The transformer, in a power substation at Buzzard Point, exploded about 2:20 p.m. when a heavy oil expansion tank fell from the top of the transformer and crashed 20 feet to the ground, according to a witness. Fire and smoke were seen from across the Anacostia River, according to D.C. Fire Department Sgt. William J. Kelly.
"It sounded like dynamite. It scared the hell out of me. Fire and smoke was all over the place," said Aaron Pratt, a security guard at the substation, one of about 140 in the Pepco system that transforms massive voltages of electricity to smaller amounts for distribution along feeder lines to customers.
Firefighters had to wait about 15 minutes before attacking the blaze while Pepco operations officers, working in the totally computerized system control room in Montgomery County, studied the effects of the explosion and decided how to deal with it. Then they activated computers that started the shutdown of power to customers at 2:35.
The Pepco spokesman said that power was restored to all customers by 4:55.
Despite the general discomfort of being out of doors in the 88-degree heat and 65 percent humidity, subway passengers forced to leave the Metro system for buses at Dupont Circle said they were inconvenienced little if at all.
"Where I come from, you can't even get around this well," said Bob Hodges, a highway engineer from Frankfort, Ky., who was waiting for the shuttle bus at 20th and Q streets NW. Hodges, who said he was in the city attending a course for engineers at the U.S. Department of Transportation, smiled and explained: "I just have to get back to my hotel anyway."
Some, however, were not pleased by Metro's handling of the disruption, complaining they were not adequately instructed about how to complete their trips.
"They spent many minutes announcing on the subway that there was a power failure," said Bob Coffren, a business manager in Silver Spring who was on his way to a dental appointment. "But nobody thought to mention that you had to get out at 20th and Q to catch the bus. Like many others, Coffren had gotten out at the station's other exit, and had to walk across the circle to find the bus.

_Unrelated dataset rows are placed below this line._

-- ==== Sys2Proof/Machine/State.lean ====
section
/-! DEFINITION. The state of the K430, the reasons a command could stop (there are none), and the state right
after power-on. -/

namespace Sys2Proof.Machine

/-- Everything the spec gives the part, block by block, and the queue of commands that wait. -/
structure State where
  unit : UnitRegs
  link : LinkBlock
  intake : Intake
  /-- The lane history, one ring per lane (R30). -/
  history : Quad Ring
  trackers : PerSide Tracker
  resamplers : PerSide Resampler
  detectors : Quad Detector
  repairs : Quad Repair
  eqLanes : Quad EqLane
  eqSides : PerSide EqSide
  /-- The frames of the partial CLEAN parcel of each side, oldest first (R138). -/
  partials : PerSide (List CleanFrame)
  /-- The clean queue of each side, head first (R140). -/
  cleanQueues : PerSide (List CleanParcel)
  map : CorrectionMap
  /-- The damage log, head first (R142). -/
  log : List DamageRecord
  /-- The event flags: bit n stands for event kind n (R145, 12.2). -/
  flags : BitVec 12
  /-- The notice queue, head first (R147). -/
  notices : List Notice
  /-- The cue queue, head first (R149). -/
  cues : List Cue
  counters : Counters
  arbiter : Arbiter
  /-- The directive queue, head first (R159). -/
  directives : List Answer
  settings : Settings
  stager : Stager
  /-- The kernel in use (R75). -/
  kernel : List Int
  /-- The EQ sets in use (R131). -/
  eqSets : Quad (List Int)
  store : ProfileStore
  lines : LineUnit
  /-- The model's own: where the free values are read next (log 10). -/
  freeCount : Nat
  /-- The model's own: the commands that wait, first in, first out. -/
  pending : List Instr
  deriving DecidableEq, Repr

/-- Faults. The spec describes no fault that stops the part, so there is no constructor: nobody raises one. -/
inductive Fault where
  deriving DecidableEq, Repr

/-- Refusals. -/
inductive Refusal where
  /-- A command whose meaning has not been written. Raised by exec's arm alone, and by no arm of the finished
  model. Safe: the machine stops. -/
  | notModelled (mnemonic : String)
  deriving DecidableEq, Repr

/-- The machine right after power-on with the strap pins low: the unit reset is made and start-up has begun,
with the autoload still to come (R183, log 7). -/
def State.reset : State where
  unit :=
    { phase := .startUp
      startUpMs := 0
      resetCause := .power
      autoload := .default
      serial := 0
      strapAddress := 0
      unitAddress := 0
      straps := 0
      resetLine := false }
  link :=
    { alive := ⟨false, false⟩
      link := ⟨.down, .down⟩
      errors := ⟨0, 0⟩
      upstream := []
      sendingU := none
      downstream := [] }
  intake := Intake.reset
  history := Quad.fill []
  trackers := PerSide.both Tracker.reset
  resamplers := PerSide.both Resampler.reset
  detectors := Quad.fill Detector.reset
  repairs := Quad.fill Repair.reset
  eqLanes := Quad.fill EqLane.reset
  eqSides := PerSide.both EqSide.reset
  partials := PerSide.both []
  cleanQueues := PerSide.both []
  map := CorrectionMap.reset
  log := []
  flags := 0
  notices := []
  cues := []
  counters := Counters.zero
  arbiter := Arbiter.reset
  directives := []
  settings := factorySettings
  stager := Stager.reset
  kernel := factoryKernel
  eqSets := Quad.fill flatEq
  store := ProfileStore.manufactured
  lines := LineUnit.reset
  freeCount := 0
  pending := []

end Sys2Proof.Machine
end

The buses ran between the Van Ness and Dupont Circle stations continuously. Delays were minimal.
Don Davis who also took the bus from Dupont to Van Ness said, "I was supposed to be at work at 5 o'clock and here it is 5:15." Davis, a cashier at the Van Ness Giant, fidgeted in his seat. "They're pretty strict about being on time," he said. "I hope they'll be good about it."
A Metro spokesman said that when the power outage occurred, the three Red Line stations lost power for lights, fare gates, escalators, elevators and signals. Emergency lights were switched on for the platforms, but the escalator areas were dark, the spokesman said.
At the time of the outage, there were two trains in the affected segment of the rail system north of Dupont Circle, the spokesman said. The trains themselves continued to have power because their electricity comes from a separate system that was not affected by the Buzzard Point incident. One of the trains continued to Dupont Circle and onward from there without incident, while the other stayed at Van Ness after letting off its passengers in the dark.
Traffic lights were out in scattered patterns throughout the affected area. Some lights continued to function since they receive power from feeder lines not affected.
According to a Pepco spokesman, the company could have cut power a little bit throughout the entire system--called a "brownout"--but decided against this for technical reasons. Instead, they decided on a computer program that dropped the selected customers in the Northwest Washington-Bethesda corridor where the damaged transformer had fed its power.
Within 10 seconds, the computer dropped 100 megawatts of power from the system. Then, gradually, the operations officers were able to reconstruct the system to function around the damaged transformer to restore power to affected customers.